Creating Virtual Environments From environment.yml File#
For environments that contain more than a few packages, we suggest creating a
environment.yml
file (note, you can name the file anything you’d like, but it
is common practice to call it environment.yml
.)
The basic structure of the environment.yml
is:
name: mamba_env
channels:
- conda-forge
dependencies:
- python>=3.9
- package1
- package2
- package3
- pip
- pip:
- pip_package1
- -r requirements.txt
The name
field is what the created environment will be called (it can be
anything you like, but we again use the name mamba_env
for the example).
The next section is channels
, which are the repositories where Mamba will
look for the requested packages. Mamba prioritizes the channels from the top
down, so in this case Mamba will prefer the package in conda-forge
(typically the packages in the conda-forge
are more up
to date.)
The next section is dependencies
and this is where you should list all of the
packages you would like to install. If you have packages that need to be
installed with pip
, you should include pip
in the dependencies as above and
you can list the specific packages like the above as pip_package1
, etc.
and/or you can have all the pip
packages in a requirements.txt
file.
Once you have made the environment.yml
file, you can create the environment
with:
mamba env create -f environment.yml -n mamba_env
Examples#
The following are examples of how you might start to build your environment for a few different usage cases. These are the source files we use on the web portal, if you choose to build a custom environment from the form.
It is likely that these will not meet the needs of any specific use case, but you can add or remove packages as needed for your particular needs.
Example of an environment for data science, datascience.yml.
Example of an environment for bioinformatics, bioinformatics.yml.
Example of an environment for machine learning with SKLearn, sklearn.yml.
Example of an environment for R, r.yml
Using the HPC Portal#
If you are running interactive sessions through the portal using JupyterLab,
you need to have JupyterLab
installed in your environment. If it is not, the
portal will not allow that environment to be used.

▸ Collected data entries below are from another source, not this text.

/-! One step on a small state. Values are the spec's own (its section is named) or worked by hand from its rule. -/

def after (i : Instr) (s : State) : State := match exec i s with | .next t => t | _ => s
/-- x5 after an instruction with x6 and x7. -/
def alu (i : Instr) (a b : Word) : Word := xv (after i (xs 6 a (xs 7 b r0))) 5
theorem test_add_wraps : alu (.add 5 6 7 0) 0xFFFFFFFFFFFFFFFF 1 = 0 ∧ alu (.sub 5 6 7 0) 0 1 = 0xFFFFFFFFFFFFFFFF := by decide
theorem test_x0_takes_nothing : xv (after (.add 0 6 7 0) (xs 6 1 (xs 7 1 r0))) 0 = 0 ∧
    (curCtx (after (.add 0 6 7 0) (xs 6 1 (xs 7 1 looped)))).pc = 0x10004 := by decide
/-- R92: a shift uses bits [5:0] of its count. -/
theorem test_shift_by_65 : alu (.shl 5 6 7 0) 1 65 = 2 ∧ alu (.sar 5 6 7 0) 0x8000000000000000 63 = 0xFFFFFFFFFFFFFFFF ∧
    alu (.rol 5 6 7 0) 0x8000000000000001 1 = 3 := by decide
theorem test_signed_compare : alu (.min 5 6 7 0) 0xFFFFFFFFFFFFFFFF 1 = 0xFFFFFFFFFFFFFFFF ∧ alu (.minu 5 6 7 0) 0xFFFFFFFFFFFFFFFF 1 = 1 ∧
    alu (.andn 5 6 7 0) 0xF0 0x30 = 0xC0 := by decide
theorem test_counts_of_zero : alu (.clz 5 6 0) 0 0 = 64 ∧ alu (.ctz 5 6 0) 0 0 = 64 ∧ alu (.popc 5 6 0) 0xFF00 0 = 8 := by decide
theorem test_extend : alu (.sextB 5 6 0) 0x180 0 = 0xFFFFFFFFFFFFFF80 ∧ alu (.zextH 5 6 0) 0x18000 0 = 0x8000 ∧
    alu (.sextW 5 6 0) 0x80000000 0 = 0xFFFFFFFF80000000 ∧ alu (.shadd3 5 6 7 0) 3 1 = 25 := by decide
theorem test_immediates : alu (.addi 5 6 (-1) 0) 0 0 = 0xFFFFFFFFFFFFFFFF ∧ alu (.andi 5 6 (-2) 0) 7 0 = 6 ∧ alu (.shri 5 6 63 0) 0x8000000000000000 0 = 1 := by
  decide
/-- R95: the table of LI and LIH. -/
theorem test_li_lih : alu (.li 5 0x561 0) 0 0 = 0x561 ∧ xv (after (.lih 5 0 0) (xs 5 0x561 r0)) 5 = 0x15840000 := by decide
theorem test_mul_high : alu (.mulh 5 6 7 0) 0xFFFFFFFFFFFFFFFF 2 = 0xFFFFFFFFFFFFFFFF ∧ alu (.mulhu 5 6 7 0) 0xFFFFFFFFFFFFFFFF 2 = 1 := by decide
/-- R96: division by 0, and of the most negative number by -1. -/
theorem test_division_corners : alu (.div 5 6 7 0) 7 0 = 0xFFFFFFFFFFFFFFFF ∧ alu (.rem 5 6 7 0) 7 0 = 7 ∧
    alu (.div 5 6 7 0) 0x8000000000000000 0xFFFFFFFFFFFFFFFF = 0x8000000000000000 ∧
    alu (.rem 5 6 7 0) 0x8000000000000000 0xFFFFFFFFFFFFFFFF = 0 := by decide
theorem test_division_truncates : alu (.div 5 6 7 0) 0xFFFFFFFFFFFFFFF9 2 = 0xFFFFFFFFFFFFFFFD ∧
    alu (.rem 5 6 7 0) 0xFFFFFFFFFFFFFFF9 2 = 0xFFFFFFFFFFFFFFFF := by decide
/-- R91: the OR of the poison bits; SEL carries that of the source it takes. -/
theorem test_poison_spreads : (xr (after (.add 5 6 7 0) (xp 7 r0)) 5).poison = true ∧ (xr (after (.sel 5 6 7 0 0) (xp 7 r0)) 5).poison = false := by
  decide
theorem test_compare_predicates : readP (curCtx (after (.cmp 1 6 7 3 0) (xs 6 1 (xs 7 2 r0)))) 1 = false ∧
    readP (curCtx (after (.cmpi 1 6 2 (-1) 0) (xs 6 0xFFFFFFFFFFFFFFFE r0))) 1 = true := by decide
/-- R22: an instruction whose guard is 0 only advances. -/
theorem test_nullified : xv (after (.li 5 7 3) looped) 5 = 0 ∧ (curCtx (after (.li 5 7 3) looped)).pc = 0x10004 := by decide
/-- 09: FCVT.f.i of 7 is 7.0, times 0.5 is 3.5; 3.5 + 6.5 = 10. -/
theorem test_fp_sums : alu (.fcvtFI 5 6 0) 7 0 = 0x40E00000 ∧ alu (.fmul 5 6 7 0) 0x40E00000 0x3F000000 = 0x40600000 ∧
    alu (.fadd 5 6 7 0) 0x40600000 0x40D00000 = 0x41200000 := by decide
/-- R115, R85: 1 / 3 by RNE is 0x3EAAAAAB and inexact; the root of -1 is the canonical NaN with NV. -/
theorem test_fp_inexact : alu (.fdiv 5 6 7 0) 0x3F800000 0x40400000 = 0x3EAAAAAB ∧ alu (.fsqrt 5 6 0) 0xBF800000 0 = 0x7FC00000 := by decide
theorem test_fp_to_integer : alu (.fcvtIF 5 6 0) 0x7FC00000 0 = 0 ∧ alu (.fcvtIF 5 6 0) 0x7F800000 0 = 0x7FFFFFFFFFFFFFFF ∧
    alu (.fcvtIuF 5 6 0) 0xBF800000 0 = 0 := by decide
theorem test_fp_min_max_sign : alu (.fsgnN 5 6 7 0) 0x3F800000 0 = 0xBF800000 ∧ alu (.fmin 5 6 7 0) 0x3F800000 0xBF800000 = 0xBF800000 := by decide
/-- R8: a branch target keeps its low 56 bits; an address of 0 ends the context (R142). -/
theorem test_branch : (curCtx (after (.br 1 0 0 0) looped)).pc = 0x10010 ∧ (curCtx (after (.br 2 0 0 0) looped)).run = .ended := by decide
/-- R108: the loop of the table arms with LC 6 and p4 = 1, p5 = p6 = 0. -/
theorem test_loop_swp : (readLc (curCtx (after (.loopSwp 1 1 9 2 0) (xs 9 4 looped))) 1).lc = 6 ∧
    (curCtx (after (.loopSwp 1 1 9 2 0) (xs 9 4 looped))).p &&& 0x70 = 0x10 := by decide
/-- R107: an instruction that ends at END of an armed loop goes to its START, or on when LC reaches 0. -/
theorem test_loop_end : (curCtx (after (.addi 1 1 1 0) (ending 2))).pc = 0xFFF0 ∧ (curCtx (after (.addi 1 1 1 0) (ending 1))).pc = 0x10004 := by
  decide
/-- Little-endian (R4): bytes of a word in memory; a byte load is zero-extended by LDU and sign-extended by LD. -/
theorem test_load_bytes : xv (after (.lduB 5 6 1 0) (cell 0x8180)) 5 = 0 ∧ xv (after (.lduB 5 6 9 0) (cell 0x8180)) 5 = 0x81 ∧
    xv (after (.ld 5 6 0 8 0) (cell 0x8180)) 5 = 0xFFFFFFFFFFFFFF80 := by decide
theorem test_store_bytes : physBytes (after (.st 7 6 1 2 0) (xs 7 0xAABBCCDD (cell 0))) 0x20004 2 = [0xDD, 0xCC] ∧
    physNat (after (.st 7 6 1 2 0) (xs 7 0xAABBCCDD (cell 0))) 0x20008 8 = 0 := by decide
theorem test_stash : stashBytes (curCore (after (.sts 7 6 2 1 0) (xs 6 8 (xs 7 0x11223344 vm)))) 12 4 = [0x44, 0x33, 0x22, 0x11] := by decide
/-- R192: the old value is the result; memory takes the sum. -/
theorem test_amo_add : xv (after (.amoAdd 5 8 7 1 0) (xs 8 0x20008 (xs 7 3 (cell 5)))) 5 = 5 ∧
    physNat (after (.amoAdd 5 8 7 1 0) (xs 8 0x20008 (xs 7 3 (cell 5)))) 0x20008 8 = 8 := by decide
/-- R196: FSETV fills the future and sets FULL. -/
theorem test_future_set : physNat (after (.fsetv 6 7 0) (xs 7 9 (cell 0))) 0x20000 8 = 9 ∧
    physNat (after (.fsetv 6 7 0) (xs 7 9 (cell 0))) 0x20008 8 &&& 1 = 1 := by decide
/-- R134: KSIG adds to a semaphore; KWAIT takes. -/
theorem test_semaphore : (semOf (after (.ksig 6 3 0) (xs 6 2 r0)) k0 3).count = 2 ∧
    (semOf (after (.kwait 6 3 0) (after (.ksig 6 3 0) (xs 6 2 r0))) k0 3).count = 2 := by decide
/-- R130: a ring of one sender and one receiver, in order. -/
theorem test_ring : ringOf (after (.rsend 6 1 0) (xs 6 7 r0)) k0 1 = [⟨7, false⟩] := by decide
/-- R136: the last arrival of a team of two ends the generation; the first does not. -/
theorem test_barrier : (settleBarrier 2 (fun _ => false) { a := 3, g := 7 }) = { a := 0, g := 8 } ∧
    (settleBarrier 2 (fun _ => false) { a := 2, g := 7 }) = { a := 2, g := 7 } := by decide
/-- R205: the words of an ENQ, from the least significant 16 bits of the first register. -/
theorem test_enq : ((queueOf (after (.enq 3 6 7 1 0) (xs 6 0x4200C001 vm)) k0 .vx).words.map (·.w)) = [0xC001, 0x4200] := by decide
/-- R27: TRAP 17 saves the status and enters TVEC + 64 * 0x08 (USER), TVAL 17. -/
theorem test_trap : (curCtx (after (.trap 17 0) (cx (fun c => { c with tvec := 0x30000 }) vm))).tval = 17 ∧
    (curCtx (after (.trap 17 0) (cx (fun c => { c with tvec := 0x30000 }) vm))).tepc = 0x10000 := by decide
theorem test_tret : (curCtx (after (.tret 0) (cx (fun c => { c with tepc := 0x30000, tsave := 0x22 }) (inTrap r0)))).pc = 0x30000 ∧
    (curCtx (after (.tret 0) (cx (fun c => { c with tepc := 0x30000, tsave := 0x22 }) (inTrap r0)))).tstat = 0x22 := by decide
theorem test_crw : (curCtx (after (.crw 5 6 0x014 0) (xs 6 0x30000 r0))).tvec = 0x30000 ∧ xv (after (.crr 5 0x041 0) r0) 5 = 0 := by decide
/-- 25: QUIESCE of cluster 5 through the system window. -/
theorem test_quiesce : (clusOf (after (.st 7 6 3 0 0) (xs 6 0x00FF000000006140 (xs 7 1 vm))) ⟨0, 5⟩).req = 1 := by decide
/-- 16: insert key 0 payload 0x00F0, then 0x0F00: one record of slot 0 with 0x0FF0, NINS 2, GEN 1. -/
def cached : State := churned { cap := 16, opr := 11, psz := 0 } vm
def twice : State := after (.chins 5 8 9 63 0) (xs 9 0xF00 (after (.chins 5 8 9 63 0) (xs 9 0xF0 cached)))
theorem test_churn_folds : (churnOf twice 63).recs.map (fun r => (r.1, r.2.payload, r.2.nins, r.2.gen)) = [(0, leBytes 8 0xFF0, 2, 1)] := by decide
/-- Its header (take 1) with queue 63 for 3. -/
theorem test_churn_take : churnOldest (churnOf twice 63) = some 0 ∧ churnHeader (churnOf twice 63) 63 0 = 0x800100080002FC00 := by decide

Your Mamba environment should appear in the drop down list of Python Environments. If it is greyed out, that means that you need to install JupyterLab in the environment.
Using a base#
module load miniforge/24.11.2-1
mamba activate mamba_env
to the Custom environment settings
field on the portal. It should look
like:
Interactively from the terminal#
If you are running programs interactively from the terminal (e.g. using
srun
) just activate the virtual environment with
module load miniforge/24.11.2-1
mamba activate mamba_env
in the terminal before running any commands.
Using SBatch scripts#
If you are running programs using SBatch scripts, you should include the activation command in your script:
module load miniforge/24.11.2-1
mamba activate mamba_env
Tips and reproducibility#
In general, you should not update packages inside a Conda/Mamba environment. Instead, you should make a new environment with the versions of the packages need and verify this works before removing any old environments that are not longer needed. This is especially true if you used
pip
to install anything.It is a good idea to include version numbers of the packages you want (if you know them). For example, in the above, we requested Python version 3.9 or newer. Being more specific can help speed up how long it takes to set up the environment because it will reduce the number of package version Mamba will consider.
It is best to install all of the packages when you create the environment, if possible. Mamba will do a better job of resolving dependencies.